Activity: Nothing but the lines below between the line holding "def SectionAgrees (s" and the line holding "(s.arb.waiting.map WaitingEntry.slot).Nodup ∧", inclusive, should appear in the answer, each set down exactly.

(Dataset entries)
┄┄┄┄┄┄┄┄┄┄

-- ==== Sys2Proof/Safety.lean ====
section
/-! DEFINITION. The laws that the manual states of every moment of the part, as predicates of a state. They are
what the invariants in Certificates/Slice0/Obligations.lean are about; nothing here is assumed by a meaning. -/

namespace Sys2Proof.Machine.Safety

/-- Between events no fatal cause is left undelivered (08 R149). -/
def FatalDelivered (s : State) : Prop := s.fault.fatalDue = false

/-- DRIVE_SHORT is of fixed FATAL severity (06 R115, 08 R157). -/
def ShortIsFatal (s : State) : Prop := s.fault.kinds[ErrorKind.driveShort.number].severity = .fatal

/-- A rail's accumulator exceeds its limit only while its latch is set (05 R98). -/
def OverloadLatched (s : State) : Prop :=
  ∀ r : RailId, s.rail.rails[r].limit < s.rail.rails[r].accumulator → s.rail.rails[r].latch = true

/-- The near flag has the value the accumulator and the limit give (05 R97). -/
def NearFlagTrue (s : State) : Prop :=
  ∀ r : RailId, s.rail.rails[r].near = nearOf s.rail.rails[r].accumulator s.rail.rails[r].limit

/-- A fenced strike channel is never DRIVING and its next-pulse slot is empty (06 R117). -/
def FencedSilent (s : State) : Prop :=
  ∀ c : ChannelId, s.drive.strikes[c].fenced = true →
    s.drive.strikes[c].gate = false ∧ s.drive.strikes[c].nextPulse = none

/-- A list of firings in the order of their fire times (04 R65). -/
def InFireOrder (l : List Firing) : Prop := l.Pairwise fun f g => f.fireTime ≤ g.fireTime

/-- The fire list holds at most 64 firings, ordered by fire time (04 R65). -/
def FireListInOrder (s : State) : Prop :=
  s.sched.fireList.length ≤ fireListSize ∧ InFireOrder s.sched.fireList

/-- A link holds at most two frames (09 R173). -/
def BuffersBounded (s : State) : Prop :=
  s.showUnit.buffers.length ≤ 2 ∧ s.serviceUnit.buffers.length ≤ 2

/-- Class 0 is always in lane 0 (03 R61). -/
def ClassZeroInLaneZero (s : State) : Prop := s.pitch.lanes[(0 : Fin 8)] = 0

/-- Ticks in nondecreasing order (01 R4). -/
def InTickOrder (ticks : List Nat) : Prop := ticks.Pairwise (· ≤ ·)

/-- The ticks of a ring from the release cursor to the write cursor. -/
def ringTicks (r : Ring) : List Nat :=
  r.retained.map (fun c => c.event.tick) ++ r.unplayed.map Event.tick

/-- At most 256 entries, in nondecreasing tick order (01 R4). -/
def RingsInOrder (s : State) : Prop :=
  ∀ k : SlotId, s.cue.slots[k].ring.occupancy ≤ 256 ∧ InTickOrder (ringTicks s.cue.slots[k].ring)

/-- While HUSHING every slot is EMPTY, the fire list is empty, and no channel is DRIVING or holds a pulse in its
slot (07 R132). -/
def HushingSilent (s : State) : Prop :=
  s.sect.state = .hushing →
    (∀ k : SlotId, s.cue.slots[k].state = .empty) ∧ s.sched.fireList = [] ∧
    ∀ c : ChannelId, s.drive.strikes[c].gate = false ∧ s.drive.strikes[c].nextPulse = none

/-- A slot holds the sounding role (02 §2.1). -/
def holdsRole (x : Slot) : Bool := x.state == .sounding || x.state == .paused

/-- At most one slot is SOUNDING or PAUSED (02 R28). -/
def OneRole (s : State) : Prop :=
  ∀ j k : SlotId, holdsRole s.cue.slots[j] = true → holdsRole s.cue.slots[k] = true → j = k

/-- The section is PLAYING exactly when a slot is SOUNDING, and PAUSED exactly when a slot is PAUSED (02 R28). -/
def SectionAgrees (s : State) : Prop :=
  (s.sect.state = .playing ↔ ∃ k : SlotId, s.cue.slots[k].state = .sounding) ∧
  (s.sect.state = .paused ↔ ∃ k : SlotId, s.cue.slots[k].state = .paused)

/-- Every firing but a TEST firing belongs to the slot that is SOUNDING (04 R67). -/
def FiringsOfSounding (s : State) : Prop :=
  ∀ f ∈ s.sched.fireList, ∀ k : SlotId, f.kind.source = .slot k → s.cue.slots[k].state = .sounding

/-- TEST firings exist only while the section is SERVICE (04 R67). The rule's other state, HUSHING with target SERVICE,
has none, since a hush empties the fire list at its start and nothing enters it (07 R132). -/
def TestsInService (s : State) : Prop :=
  ∀ f ∈ s.sched.fireList, f.kind.source = .test → s.sect.state = .service

/-- The sounding role and whose the firings are, as 02 R28 and 04 R67 have it. -/
def RoleLaw (s : State) : Prop := OneRole s ∧ SectionAgrees s ∧ FiringsOfSounding s ∧ TestsInService s

/-- Each pitch lies in at most one enabled window (03 R49). -/
def WindowsApart (s : State) : Prop :=
  ∀ i j : WindowId, i ≠ j → s.pitch.windows[i].overlaps s.pitch.windows[j] = false

/-- The constraints of 03 Table 3.2.1 hold of every window (03 R49). -/
def WindowsValid (s : State) : Prop := ∀ i : WindowId, s.pitch.windows[i].valid = true

/-- A channel's membership names the group that lists it (03 R55). -/
def MembershipAgrees (s : State) : Prop :=
  ∀ (g : GroupId) (c : ChannelId), c ∈ s.pitch.groups[g].members ↔ s.drive.strikes[c].group = some g

/-- Halt-pending is clear in QUIET, PLAYING and PAUSED (07 R130). -/
def HaltPendingPlaced (s : State) : Prop :=
  s.sect.state = .quiet ∨ s.sect.state = .playing ∨ s.sect.state = .paused → s.sect.haltPending = false

/-- The context stack names distinct SUSPENDED slots, and every SUSPENDED slot is named (02 R36). -/
def StackNamesSuspended (s : State) : Prop :=
  (s.arb.stack.map ContextRecord.slot).Nodup ∧
  ∀ k : SlotId, s.cue.slots[k].state = .suspended ↔ k ∈ s.arb.stack.map ContextRecord.slot

/-- The waiting set names distinct WAITING slots, and every WAITING slot is in it (02 R32). -/
def WaitingSetNamesWaiting (s : State) : Prop :=
  (s.arb.waiting.map WaitingEntry.slot).Nodup ∧
  ∀ k : SlotId, s.cue.slots[k].state = .waiting ↔ k ∈ s.arb.waiting.map WaitingEntry.slot

/-! ### How a statement speaks of a command

Every command is one event: its own steps, then the commits that a freed place of the fire list lets through
(04 R84), then a fatal cause that was raised (08 R149). `Obligations.EndOfEvent` and `Obligations.FatalCause` say
what that end does; where nothing waits on space and nothing fatal was raised it does nothing. -/

/-- The command answers a next state: its own steps leave `u`, and the event ends from there. -/
def Completes (c : Instr) (s u : State) : Prop := exec c s = .next (settle s u)

/-- The frame of a request, with its kind byte, is presented in `s`; `t` is `s` with its buffer freed. It is an
addressed frame, so it is answered (09 R173, R174). -/
def Offered (kind : Byte) (f : Frame) (s t : State) : Prop :=
  (∃ completed, presentFrame kind f s = some (completed, t)) ∧ isBroadcast f = false

/-- The same for a broadcast frame, which is not answered. -/
def OfferedToAll (kind : Byte) (f : Frame) (s t : State) : Prop :=
  (∃ completed, presentFrame kind f s = some (completed, t)) ∧ isBroadcast f = true

/-- `u` with the reply of a request produced (09 R175, R176). -/
def answered (kind : Byte) (f : Frame) (code : ReplyCode) (data : List Byte) (u : State) : State :=
  placeReply f.link (replyFrame u kind f.tag { code := code, data := data }) u

/-- The command completes: its rule leaves `u`, and the reply has this code and these data. -/
def Answers (kind : Byte) (c : Instr) (f : Frame) (s : State) (code : ReplyCode) (data : List Byte) (u : State) :
    Prop :=
  Completes c s (answered kind f code data u)

/-- The request comes on the show link while the section is SERVICE (07 R142). -/
def FromShowInService (f : Frame) (s : State) : Prop := f.link = .showLink ∧ s.sect.state = .service

/-- The section accepts configuration requests: QUIET, SERVICE or HALTED (03 R48, 06 R119). -/
def Configurable (s : State) : Prop :=
  s.sect.state = .quiet ∨ s.sect.state = .service ∨ s.sect.state = .halted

┄┄┄┄┄┄┄┄┄┄

Response to this task:
def SectionAgrees (s : State) : Prop :=
  (s.sect.state = .playing ↔ ∃ k : SlotId, s.cue.slots[k].state = .sounding) ∧
  (s.sect.state = .paused ↔ ∃ k : SlotId, s.cue.slots[k].state = .paused)

/-- Every firing but a TEST firing belongs to the slot that is SOUNDING (04 R67). -/
def FiringsOfSounding (s : State) : Prop :=
  ∀ f ∈ s.sched.fireList, ∀ k : SlotId, f.kind.source = .slot k → s.cue.slots[k].state = .sounding

/-- TEST firings exist only while the section is SERVICE (04 R67). The rule's other state, HUSHING with target SERVICE,
has none, since a hush empties the fire list at its start and nothing enters it (07 R132). -/
def TestsInService (s : State) : Prop :=
  ∀ f ∈ s.sched.fireList, f.kind.source = .test → s.sect.state = .service

/-- The sounding role and whose the firings are, as 02 R28 and 04 R67 have it. -/
def RoleLaw (s : State) : Prop := OneRole s ∧ SectionAgrees s ∧ FiringsOfSounding s ∧ TestsInService s

/-- Each pitch lies in at most one enabled window (03 R49). -/
def WindowsApart (s : State) : Prop :=
  ∀ i j : WindowId, i ≠ j → s.pitch.windows[i].overlaps s.pitch.windows[j] = false

/-- The constraints of 03 Table 3.2.1 hold of every window (03 R49). -/
def WindowsValid (s : State) : Prop := ∀ i : WindowId, s.pitch.windows[i].valid = true

/-- A channel's membership names the group that lists it (03 R55). -/
def MembershipAgrees (s : State) : Prop :=
  ∀ (g : GroupId) (c : ChannelId), c ∈ s.pitch.groups[g].members ↔ s.drive.strikes[c].group = some g

/-- Halt-pending is clear in QUIET, PLAYING and PAUSED (07 R130). -/
def HaltPendingPlaced (s : State) : Prop :=
  s.sect.state = .quiet ∨ s.sect.state = .playing ∨ s.sect.state = .paused → s.sect.haltPending = false

/-- The context stack names distinct SUSPENDED slots, and every SUSPENDED slot is named (02 R36). -/
def StackNamesSuspended (s : State) : Prop :=
  (s.arb.stack.map ContextRecord.slot).Nodup ∧
  ∀ k : SlotId, s.cue.slots[k].state = .suspended ↔ k ∈ s.arb.stack.map ContextRecord.slot

/-- The waiting set names distinct WAITING slots, and every WAITING slot is in it (02 R32). -/
def WaitingSetNamesWaiting (s : State) : Prop :=
  (s.arb.waiting.map WaitingEntry.slot).Nodup ∧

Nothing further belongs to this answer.